Exercise instructions: From the material below, tally every line containing "traceRecord"; reply with the total only.

((

-- ==== Sys2Proof/Machine/Flags.lean ====
section
/-! DEFINITION. Status codes (Table 13-10), and every counter computation: the catalogue of Table 18-4, increments
(R423), the holding of start-up counts (R425) and the trace records they offer (R435). -/

namespace Sys2Proof.Machine

/-! ### Status codes (R304) -/

def stOk : Nat := 0x00
def stAccepted : Nat := 0x01
def stBadCrc : Nat := 0x10
def stBadOpcode : Nat := 0x11
def stNotPermitted : Nat := 0x12
def stBadParam : Nat := 0x13
def stLength : Nat := 0x14
def stShadowFull : Nat := 0x15
def stNoResource : Nat := 0x16
def stConflict : Nat := 0x17
def stDigest : Nat := 0x18
def stSignature : Nat := 0x19
def stCancelled : Nat := 0x1A
def stWatchdog : Nat := 0x1B
def stGeometry : Nat := 0x1C
def stStale : Nat := 0x1D

/-! ### The catalogue (Table 18-4) -/

/-- The kind of home a counter has one instance of (R424). -/
inductive Home where
  | array
  | tile
  | die
  | channel
  | cwy
  | cxl
  | device
deriving DecidableEq, Repr

/-- The codes of counters that share a home. -/
def Home.codes (h : Home) (l : List Nat) : List (Nat × Home) := l.map (fun c => (c, h))

/-- Every counter code with its home, in ascending order. Log entry 17: DESIGN CHOICE. -/
def catalogue : List (Nat × Home) :=
  Home.array.codes [0x0101] ++
  Home.tile.codes [0x0201, 0x0202, 0x0203, 0x0204, 0x0301, 0x0302, 0x0401, 0x0402, 0x0403, 0x0404, 0x0405, 0x0406,
    0x0501, 0x0601] ++
  Home.array.codes [0x0701] ++
  Home.tile.codes [0x0801, 0x0802, 0x0803, 0x0901, 0x0902, 0x0903, 0x0904, 0x0905, 0x0A01, 0x0A02, 0x0B01, 0x0B02,
    0x0C01, 0x0D01, 0x0D02, 0x0D03, 0x0D04, 0x0D05, 0x0E01, 0x0E02, 0x0E03, 0x0E04, 0x0E05, 0x0E06, 0x0E07, 0x0E08] ++
  Home.device.codes [0x0E09] ++
  Home.tile.codes [0x0F01, 0x0F02, 0x0F03, 0x0F04, 0x0F05] ++
  Home.channel.codes [0x1001, 0x1002, 0x1003] ++
  Home.cxl.codes [0x1101, 0x1102] ++
  Home.tile.codes [0x1201, 0x1202, 0x1203] ++
  Home.die.codes [0x1301, 0x1302, 0x1303, 0x1304, 0x1305, 0x1401] ++
  Home.device.codes [0x1501, 0x1502, 0x1503, 0x1601, 0x1602, 0x1701, 0x1702] ++
  Home.cwy.codes [0x1801, 0x1802, 0x1803, 0x1804, 0x1805, 0x1806, 0x1807, 0x1808, 0x1809, 0x180A, 0x180B, 0x180C,
    0x180D, 0x180E, 0x180F] ++
  Home.device.codes [0x1901, 0x1902, 0x1A01, 0x1A02, 0x1A03, 0x1B01, 0x1B02, 0x1B03, 0x1C01, 0x1D01, 0x1E01,
    0x1E02, 0x1E03, 0x1F01] ++
  Home.die.codes [0x1F02] ++
  Home.device.codes [0x1F03] ++
  Home.die.codes [0x2001, 0x2002] ++
  Home.device.codes [0x2101, 0x2201]

/-- Log entry 36: DEDUCED. -/
def counterHome (code : Nat) : Option Home := (catalogue.find? (fun e => e.1 == code)).map (fun e => e.2)

/-- Home number of the residue instance of a tile or array counter (R424). -/
def residue : Nat := 2 ^ 16

/-- Key of an instance in the counter table. -/
def counterKey (code home : Nat) : Nat := code * 2 ^ 20 + home

/-- Value of one instance. -/
def State.counter (s : State) (code home : Nat) : Nat := Sparse.get 0 s.counters (counterKey code home)

/-- One atomic increment: saturates at 2^48 - 1 (R423). -/
def State.bump (s : State) (code home amount : Nat) : State :=
  { s with counters := Sparse.modify 0 s.counters (counterKey code home) (fun v => min (v + amount) (2 ^ 48 - 1)) }

/-- The scope of a traced home (Table 18-1). -/
def traceScope : Home → Nat → Nat
  | .die, h => 0x3000 + h
  | .channel, h => 0x4000 + h
  | .cwy, h => 0x5000 + h
  | .cxl, h => 0x6000 + h
  | _, _ => 0

/-- A trace record without its TIME, which is written at emission (Table 18-6). -/
def traceRecord (seq code scope amount : Nat) : BitVec 128 :=
  BitVec.ofNat 128 (pack [(0, 8, 0xC7), (16, 16, seq), (32, 32, code), (64, 16, scope), (80, 16, min amount 65535)])

/-- The increment of a traced counter offers one record; a full buffer drops it (R435). Log entry 76: DEDUCED. -/
def State.offerTrace (s : State) (code scope amount : Nat) : State :=
  let s' := { s with trace := { s.trace with seq := (s.trace.seq + 1) % 65536 } }
  if s.trace.buf.length < 256 then
    { s' with trace := { s'.trace with buf := s.trace.buf ++ [traceRecord s.trace.seq code scope amount] } }
  else s'.bump 0x2201 0 1

/-- Counts an event on the instance `home` of a counter. Events of phases 1-3 are held by the strip (R425); the
trace begins with phase 4 (R435).
Log entry 76: DEDUCED. -/
def State.count (s : State) (code home amount : Nat) : State :=
  if amount = 0 then s
  else if 1 ≤ s.boot.phase ∧ s.boot.phase ≤ 3 then
    { s with boot := { s.boot with held := s.boot.held ++ [(code, home, amount)] } }
  else
    let s' := s.bump code home amount
    if s.boot.phase ≠ 4 ∧ s.boot.phase ≠ 5 then s'
    else match counterHome code with
    | some .tile => s'
    | some .array => s'
    | some h => s'.offerTrace code (traceScope h home) amount
    | none => s'

/-- Counts one event. -/
def State.count1 (s : State) (code home : Nat) : State := s.count code home 1

/-- Counts `n` events, each by itself. -/
def State.countEach (s : State) (code home : Nat) : Nat → State
  | 0 => s
  | n + 1 => State.countEach (s.count1 code home) code home n

/-- Counts one event when a condition holds. -/
def State.countIf (s : State) (c : Bool) (code home : Nat) : State := if c then s.count code home 1 else s

/-- Takes the next number for a free value (log entry 2). Log entry 2: DESIGN CHOICE. -/
def State.draw (s : State) : State × Nat := ({ s with free := s.free + 1 }, s.free)

end Sys2Proof.Machine
end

))

Answer for this exercise: 2